Cette paroisse s'inscrit dans le cadre plus grand du Doyenné du Creusot, l'un des 12 qui composent le Diocèse d'Autun, Chalon et Mâcon.

Paroisse Saint-Martin du Partage

8 Place Salengro

71210 Montchanin

Tél. 03 85 73 91 00

 paroisse.montchanin@wanadoo.fr

et aussi

Site du doyenné du Creusot, cliquez ici

 

 

Montchanin, Ecuisses, St-Eusèbe,
St-Julien-sur-Dheune, St-Laurent d'Andenay,
St-Martin d'Auxy

 

Eglise

St Eusèbe de Verceil

à St Eusèbe

Paroisse Saint Martin du Partage

 

HISTORIQUE

 La paroisse de Saint-Eusèbe existait déjà vers 630 (époque du roi Dagobert). Durant de longues années, elle s'appela Saint-Eusèbe-des-Bois. 

Une église a été construite vers 1450, entourée du cimetière. Quelques siècles plus tard, elle menaçait ruine…

En 1869, il fut décidé la construction d'une nouvelle église, au hameau de Montchanin-le-Haut, là où vivait alors la majorité de la population. Mais la guerre de 1870 arrêta ce projet. 

Une église, dans le style architectural de l'époque (néo-roman), a été construite à l'emplacement de l'ancienne, en 1892.   
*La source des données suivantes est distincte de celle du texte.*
/-- Settles O19; the last clause is the one of O7 on a requester that is not ready. -/
theorem busyRequestsWait : Obligations.BusyRequestsWait := by
  refine ⟨fun _ _ _ hi hs => exec_request_busy hi hs, fun _ _ hr hs h => step_busy_req hr hs h, ?_⟩
  intro s hm hq hready
  obtain ⟨-, -, hnoTaker, -⟩ := blockHoldsWithoutResult s hm
  exact hnoTaker hready hq

/-! ### A speed packet that fails -/

/-- `g` is the far end `f` with the speed left or set to the new one, some first bytes of the reply held gone, and no IO
stream open (R248; log 10, log 15). -/
def FarEnd.OldOrNewSpeed (f : FarEnd) (mode : BitVec 2) (dbl : Bool) (g : FarEnd) : Prop :=
  (∃ j, g = { f with speed := g.speed, reply := f.reply.drop j, uioOpen := false }) ∧
    (g.speed = f.speed ∨ g.speed = .set mode dbl)

theorem afterFailed_oldOrNewSpeed (d : Nat) (mode : BitVec 2) (dbl : Bool) (f : FarEnd) :
    f.OldOrNewSpeed mode dbl (f.afterFailed d (speedPacket mode dbl)) := by
  obtain e | e := afterFailed_speedPacket d mode dbl f <;> rw [e]
  · exact ⟨⟨_, rfl⟩, .inl rfl⟩
  · exact ⟨⟨_, rfl⟩, .inr rfl⟩

/-- SPD with an answer that is not full: the far end is as the failed transfer leaves it (R56, R200). -/
theorem step_spd_failed {s s0 : State} {a : Answer} (hm : s.BlockMoves) (hq : s.st.fsm = .spd)
    (ha : s.answerOut = some (a, s0)) (hr : outResult a 3 ≠ .done 3) :
    ∃ t, step s = .next t ∧ t.far = s.far.afterFailed s.draws (speedPacket s.st.preq.1 s.st.preq.2) := by
  obtain ⟨hnone, _⟩ | ⟨r, s1, ho, e⟩ := spdStep_cases s
  · simp [ha] at hnone
  obtain ⟨rfl, -⟩ := ho.of_answer ha
  rw [speedPacket_length] at ho e
  have hfar : (spdStep s).far = s1.far := by rw [e, if_neg hr]; rfl
  have hempty : (spdStep s).far.rx = [] := by rw [hfar, ho.far_rx_of_not_done hr, hm.2]
  refine ⟨spdStep s, ?_, hfar.trans (ho.not_delivered hr).1⟩
  rw [step_busy hm (by simp [hq])]
  simp only [blockStep, hq, runDelivered_empty hempty]

/-- Settles O55: the step of `step_spd_failed`. -/
theorem failedSpeedLeavesOldOrNew : Obligations.FailedSpeedLeavesOldOrNew := by
  intro s s0 a hm hq ha hr
  obtain ⟨t, hstep, hfar⟩ := step_spd_failed hm hq ha hr
  obtain ⟨⟨j, heq⟩, hspeed⟩ := hfar ▸ afterFailed_oldOrNewSpeed s.draws s.st.preq.1 s.st.preq.2 s.far
  exact ⟨t, j, hstep, heq, hspeed⟩

/-! ### The far end after a reset -/

/-- What waits at the far end keeps the reset away from it (log 22, log 30). -/
theorem farAfterReset_of_waiting {s : State} (hx : s.far.rx ≠ []) : s.farAfterReset = s.far := by
  unfold State.farAfterReset
  split
  next => rfl
  next he => exact absurd he hx

/-- A reset in a state that sends a packet may cut that packet off (R241, D25; log 30). -/
theorem farAfterReset_of_outPacket {s : State} {p : Bytes} (hx : s.far.rx = []) (hp : s.st.outPacket = some p) :
    s.farAfterReset = s.far.afterFailed s.draws p := by
  simp only [State.farAfterReset, hx, hp]

/-- A reset in RX may cut the read off (R241, D25; log 30). -/
theorem farAfterReset_of_rx {s : State} (hx : s.far.rx = []) (hq : s.st.fsm = .rx) :
    s.farAfterReset = s.far.loseReply s.draws := by
  simp only [State.farAfterReset, hx, Block.outPacket, hq, if_true]

/-- IDLE and RESP have no transfer to cut off. -/
theorem farAfterReset_of_no_transfer {s : State} (hp : s.st.outPacket = none) (hq : s.st.fsm ≠ .rx) :
    s.farAfterReset = s.far := by
  unfold State.farAfterReset
  split
  next => rfl
  next => simp only [hp, if_neg hq]

theorem farAfterReset_of_idle_or_resp {s : State} (hq : s.st.fsm = .idle ∨ s.st.fsm = .resp) :
    s.farAfterReset = s.far := by
  obtain hq | hq := hq <;> exact farAfterReset_of_no_transfer (by simp only [Block.outPacket, hq]) (by simp [hq])

/-- Settles O39: the step is `State.assertReset`. -/
theorem resetGivesResetValues : Obligations.ResetGivesResetValues := by
  refine ⟨fun s hr => ⟨_, step_reset hr, rfl, farAfterReset_rx s, ?far⟩, fun _ => rfl⟩
  case far =>
    rintro (hidle | hresp | hx)
    · exact farAfterReset_of_idle_or_resp (.inl hidle)
    · exact farAfterReset_of_idle_or_resp (.inr hresp)
    · exact farAfterReset_of_waiting hx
Le clocher ne sera érigé qu'en 1905.

Saint Eusèbe, né en Sardaigne vers l’an 290, étudia à Rome.

C’est à son époque, en 313, que l’empereur Constantin accorda la liberté de culte aux chrétiens.

Elu évêque de Verceil (Italie) en 345, il lutta contre les hérésies.

Contraint à l'exil en Orient, il retrouva Verceil en 363 et y mourut le 1er août 371. 

Il est considéré comme martyr à cause de ses épreuves endurées pour la vraie foi.

 

STATUAIRE 

 Au-dessus de la porte de la sacristie, une Vierge de Pitié (Pietà) en pierre blanche, de style médiéval populaire et naïf. 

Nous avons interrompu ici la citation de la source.